Friday, September 3, 2010

Working in Effective Teams

Today one of my colleagues sent me "The Assessment Agenda - Time for a Check Up" by Kath Murdoch.  This document explores what we need to do to work together in effective teams.   In the international schools where I have worked I have always been seen as part of a team.  These teams have met together usually weekly, sometimes more frequently, to plan the curriculum collaboratively and to take collective responsibility for the students we teach.  Kath writes about how some teams work better than others and concludes that this is often because the team is continually reflecting on its own work.

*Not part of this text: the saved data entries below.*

-- ==== Sys2Proof/Laws/Memory.lean ====
section
/-! SUPPORT. The laws of memory: a read after a write, and that every memory operation keeps the canonical form. -/

namespace Sys2Proof.Machine

variable {font : Font} {m : Memory} {a k lo : Nat} {b : Byte}

/-! ## Read after write -/

theorem Memory.find_put : ∀ (m : Memory) (a k : Nat) (b : Byte),
    Memory.find (Memory.put m a b) k = if a = k then some b else Memory.find m k
  | [], a, k, b => by simp [Memory.put, Memory.find]
  | (j, c) :: m, a, k, b => by
    have ih := Memory.find_put m a k b
    rcases Nat.lt_trichotomy a j with h | rfl | h
    · simp [Memory.put, Memory.find, h]
    · by_cases hk : a = k <;> simp [Memory.put, Memory.find, hk]
    · have h1 : ¬ a < j := by omega
      have h2 : ¬ a = j := by omega
      rw [Memory.put, if_neg h1, if_neg h2, Memory.find, ih, Memory.find]
      by_cases hk : j = k
      · have : ¬ a = k := by omega
        simp [hk, this]
      · simp [hk]

theorem Memory.find_drop : ∀ (m : Memory) (a k : Nat),
    Memory.find (Memory.drop m a) k = if a = k then none else Memory.find m k
  | [], a, k => by simp [Memory.drop, Memory.find]
  | (j, c) :: m, a, k => by
    have ih := Memory.find_drop m a k
    by_cases h : j = a
    · subst h
      rw [Memory.drop, if_pos rfl, ih, Memory.find]
      by_cases hk : j = k <;> simp [hk]
    · rw [Memory.drop, if_neg h, Memory.find, ih, Memory.find]
      by_cases hk : j = k
      · have : ¬ a = k := by omega
        simp [hk, this]
      · simp [hk]

/-- A read after a write of one byte: the written byte at its own address, every other address alone; an address above 0xFFF
takes nothing (R51, R56). -/
theorem Memory.read_write (font : Font) (m : Memory) (a k : Nat) (b : Byte) :
    Memory.read font (Memory.write font m a b) k =
      if a = k ∧ a < Config.memSize then b else Memory.read font m k := by
  unfold Memory.write Memory.read
  by_cases hlt : a < Config.memSize
  · by_cases hk : a = k
    · subst hk
      by_cases hb : b = unlistedByte font a <;> simp [hlt, hb, Memory.find_put, Memory.find_drop]
    · by_cases hb : b = unlistedByte font a <;> simp [hlt, hb, hk, Memory.find_put, Memory.find_drop]
  · simp [hlt]

/-- A store seen through the read of one byte. -/
theorem State.byteAt_storeByte (s : State) (a k : Nat) (b : Byte) :
    (s.storeByte a b).byteAt k = if a = k ∧ a < Config.memSize then b else s.byteAt k :=
  Memory.read_write s.params.font s.mem a k b

/-! ## The canonical form -/

theorem Memory.wfFrom_mono : ∀ {m : Memory} {lo hi : Nat}, lo ≤ hi →
    Memory.wfFrom font hi m = true → Memory.wfFrom font lo m = true
  | [], _, _, _, _ => rfl
  | (k, c) :: m, lo, hi, hle, h => by
    simp only [Memory.wfFrom, Bool.and_eq_true, decide_eq_true_eq] at h ⊢
    exact ⟨⟨⟨by omega, h.1.1.2⟩, h.1.2⟩, h.2⟩

theorem Memory.wfFrom_put : ∀ {m : Memory} {lo : Nat}, lo ≤ a → a < Config.memSize → b ≠ unlistedByte font a →
    Memory.wfFrom font lo m = true → Memory.wfFrom font lo (Memory.put m a b) = true
  | [], lo, hlo, hlt, hb, _ => by simp [Memory.put, Memory.wfFrom, hlo, hlt, hb]
  | (k, c) :: m, lo, hlo, hlt, hb, h => by
    have h' := h
    simp only [Memory.wfFrom, Bool.and_eq_true, decide_eq_true_eq] at h'
    obtain ⟨⟨⟨h1, h2⟩, h3⟩, h4⟩ := h'
    rcases Nat.lt_trichotomy a k with hk | rfl | hk
    · rw [Memory.put, if_pos hk]
      simp [Memory.wfFrom, hlo, hlt, hb, h2, h4, Nat.succ_le_of_lt hk]
      simpa using h3
    · rw [Memory.put, if_neg (by omega), if_pos rfl]
      simp [Memory.wfFrom, hlo, hlt, hb, h4]
    · rw [Memory.put, if_neg (by omega), if_neg (by omega)]
      have ih := Memory.wfFrom_put (lo := k + 1) hk hlt hb h4
      simp [Memory.wfFrom, h1, h2, ih]
      simpa using h3

theorem Memory.wfFrom_drop : ∀ {m : Memory} {lo : Nat} (a : Nat),
    Memory.wfFrom font lo m = true → Memory.wfFrom font lo (Memory.drop m a) = true
  | [], _, _, _ => rfl
  | (k, c) :: m, lo, a, h => by
    simp only [Memory.wfFrom, Bool.and_eq_true, decide_eq_true_eq] at h
    obtain ⟨⟨⟨h1, h2⟩, h3⟩, h4⟩ := h
    have ih := Memory.wfFrom_drop a h4
    by_cases hk : k = a
    · rw [Memory.drop, if_pos hk]
      exact Memory.wfFrom_mono (by omega) ih
    · rw [Memory.drop, if_neg hk]
      simp [Memory.wfFrom, h1, h2, ih]
      simpa using h3

/-- A write keeps the canonical form. -/
theorem Memory.wf_write (h : Memory.wf font m = true) : Memory.wf font (Memory.write font m a b) = true := by
  unfold Memory.write
  split
  · split
    · exact Memory.wfFrom_drop a h
    · exact Memory.wfFrom_put (Nat.zero_le a) (by assumption) (by assumption) h
  · exact h

/-- A store keeps the canonical form. -/
theorem State.wf_storeByte {s : State} (h : Memory.wf s.params.font s.mem = true) :
    Memory.wf (s.storeByte a b).params.font (s.storeByte a b).mem = true := Memory.wf_write h

/-- The memory after construction is in canonical form. -/
theorem State.wf_construct (p : Params) :
    Memory.wf (State.construct p).params.font (State.construct p).mem = true := rfl

/-! ## Runs of bytes -/

/-- Storing bytes changes memory alone. -/
theorem State.storeBytes_eq (s : State) (base : Nat) (bs : List Byte) :
    s.storeBytes base bs = { s with mem := (s.storeBytes base bs).mem } := by
  induction bs generalizing s base with
  | nil => rfl
  | cons b bs ih => rw [State.storeBytes, ih]; rfl

variable (s : State) (base : Nat) (bs : List Byte)

@[simp] theorem State.storeBytes_v : (s.storeBytes base bs).v = s.v := by rw [State.storeBytes_eq]
@[simp] theorem State.storeBytes_i : (s.storeBytes base bs).i = s.i := by rw [State.storeBytes_eq]
@[simp] theorem State.storeBytes_pc : (s.storeBytes base bs).pc = s.pc := by rw [State.storeBytes_eq]
@[simp] theorem State.storeBytes_sp : (s.storeBytes base bs).sp = s.sp := by rw [State.storeBytes_eq]
@[simp] theorem State.storeBytes_stack : (s.storeBytes base bs).stack = s.stack := by rw [State.storeBytes_eq]
@[simp] theorem State.storeBytes_dt : (s.storeBytes base bs).dt = s.dt := by rw [State.storeBytes_eq]
@[simp] theorem State.storeBytes_st : (s.storeBytes base bs).st = s.st := by rw [State.storeBytes_eq]
@[simp] theorem State.storeBytes_keys : (s.storeBytes base bs).keys = s.keys := by rw [State.storeBytes_eq]
@[simp] theorem State.storeBytes_disp : (s.storeBytes base bs).disp = s.disp := by rw [State.storeBytes_eq]
@[simp] theorem State.storeBytes_status : (s.storeBytes base bs).status = s.status := by rw [State.storeBytes_eq]
@[simp] theorem State.storeBytes_params : (s.storeBytes base bs).params = s.params := by rw [State.storeBytes_eq]
@[simp] theorem State.storeBytes_random : (s.storeBytes base bs).random = s.random := by rw [State.storeBytes_eq]

/-- A run of stored bytes seen through the read of one byte (R55, R56). -/
theorem State.byteAt_storeBytes (s : State) (base : Nat) (bs : List Byte) (k : Nat) :
    (s.storeBytes base bs).byteAt k =
      if base ≤ k ∧ k < base + bs.length ∧ k < Config.memSize then bs.getD (k - base) 0 else s.byteAt k := by
  induction bs generalizing s base with
  | nil =>
    have : ¬ (base ≤ k ∧ k < base + ([] : List Byte).length ∧ k < Config.memSize) := by simp; omega
    rw [if_neg this]
    rfl
  | cons b bs ih =>
    rw [State.storeBytes, ih, State.byteAt_storeByte]
    rcases Nat.lt_trichotomy base k with h | h | h
    · have hk : k - base = (k - (base + 1)) + 1 := by omega
      have hne : ¬ (base = k ∧ base < Config.memSize) := by omega
      rw [if_neg hne, hk, List.getD_cons_succ]
      by_cases hin : k < base + (b :: bs).length ∧ k < Config.memSize
      · rw [if_pos (by simp at hin ⊢; omega), if_pos (by simp at hin ⊢; omega)]
      · rw [if_neg (by simp at hin ⊢; omega), if_neg (by simp at hin ⊢; omega)]
    · subst h
      rw [if_neg (by omega)]
      by_cases hm : base < Config.memSize <;> simp [hm]
    · rw [if_neg (by omega), if_neg (by omega), if_neg (by omega)]

/-- Storing bytes keeps the canonical form. -/
theorem State.wf_storeBytes {s : State} {base : Nat} {bs : List Byte}
    (h : Memory.wf s.params.font s.mem = true) :
    Memory.wf s.params.font (s.storeBytes base bs).mem = true := by
  induction bs generalizing s base with
  | nil => exact h
  | cons b bs ih => exact ih (s := s.storeByte base b) (Memory.wf_write h)

/-- The `k`-th of a run of bytes read. -/
theorem State.bytesAt_getD (s : State) (base n k : Nat) (h : k < n) :
    (s.bytesAt base n).getD k 0 = s.byteAt (base + k) := by
  simp [State.bytesAt, List.getD_eq_getElem?_getD, h]

@[simp] theorem State.bytesAt_length (s : State) (base n : Nat) : (s.bytesAt base n).length = n := by
  simp [State.bytesAt]

/-- What the bounds check says: none exactly when every byte exists, else the lowest address above 0xFFF (R51, R223). -/
theorem outOfBounds_eq_none_iff {base n : Nat} : outOfBounds base n = none ↔ (n = 0 ∨ base + n ≤ 0x1000) := by
  unfold outOfBounds Config.memSize
  split <;> simp <;> omega

theorem outOfBounds_eq_some_iff {base n a : Nat} :
    outOfBounds base n = some a ↔ (n ≠ 0 ∧ 0x1000 < base + n ∧ a = max base 0x1000) := by
  unfold outOfBounds Config.memSize
  split <;> simp <;> omega

end Sys2Proof.Machine
end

There are many advantages of working in teams:  greater accountability for individuals and more critical discussion about the decisions made about student learning.  She quotes Mike Shmoker:
True collaboration is a discipline - a fragile, high maintenance set of practices and attitudes that need constant care and attention.  
Kath lists the attributes of strong teams:

  • Purpose - connecting the team's purpose with the student learning outcomes
  • Time - focusing on the important and not just "administrivia"
  • Relationships - building both personal and professional relationships so that teams are not just warm and fuzzy with no real substance to the work, neither are they focussed exclusively on the curriculum, teaching and learning.  Without personal relationships between the members, trust is low and some members may lack confidence when raising questions or communicating their thoughts, ideas and feelings.
  • Environment - often it is best to have a dedicated meeting room, rather than meeting in someone's classroom or the staff room.
  • Learning centred - team meetings should centre on student learning outcomes but at the same time should be seen as professional learning and development for teachers.
  • Routines - it is helpful for everyone to know the protocols - who develops the agenda, who takes notes and so on.
  • Communication - diversity of opinions can cause problems or be energising depending on how they are handled.  It's best to acknowledge differences and important to listen to and respect others' points of view.  The IB Mission Statement says we should understand that other people, with their differences, can also be right.  It's healthy to question ourselves and other members of the team and to invite others' opinions as part of professional inquiry.
  • Reflection - take the time to check what is working in the team and what needs to be improved.
As an ICTL (information and communication for teaching and learning) teacher supporting teachers from Kindergarten to Grade 5 I attend many collaborative planning meetings each week, including a Team Leaders meeting.  These 8 points above are very helpful to me in determining the dynamics of each group and what can be done to improve the effectiveness of some teams.

Photo Credit:  Working Together Teamwork Puzzle Concept by lumaxart - Scott Maxwell

1 comment:

  1. I like Kath's attributes for a good team. One that stood out to me was having a meeting room as opposed to meeting in a classroom. I have found the same to be true. At CHC we were very lucky to have a Starbucks in the school with a beautiful patio looking over the mountains. This made for more productive, relaxed meetings.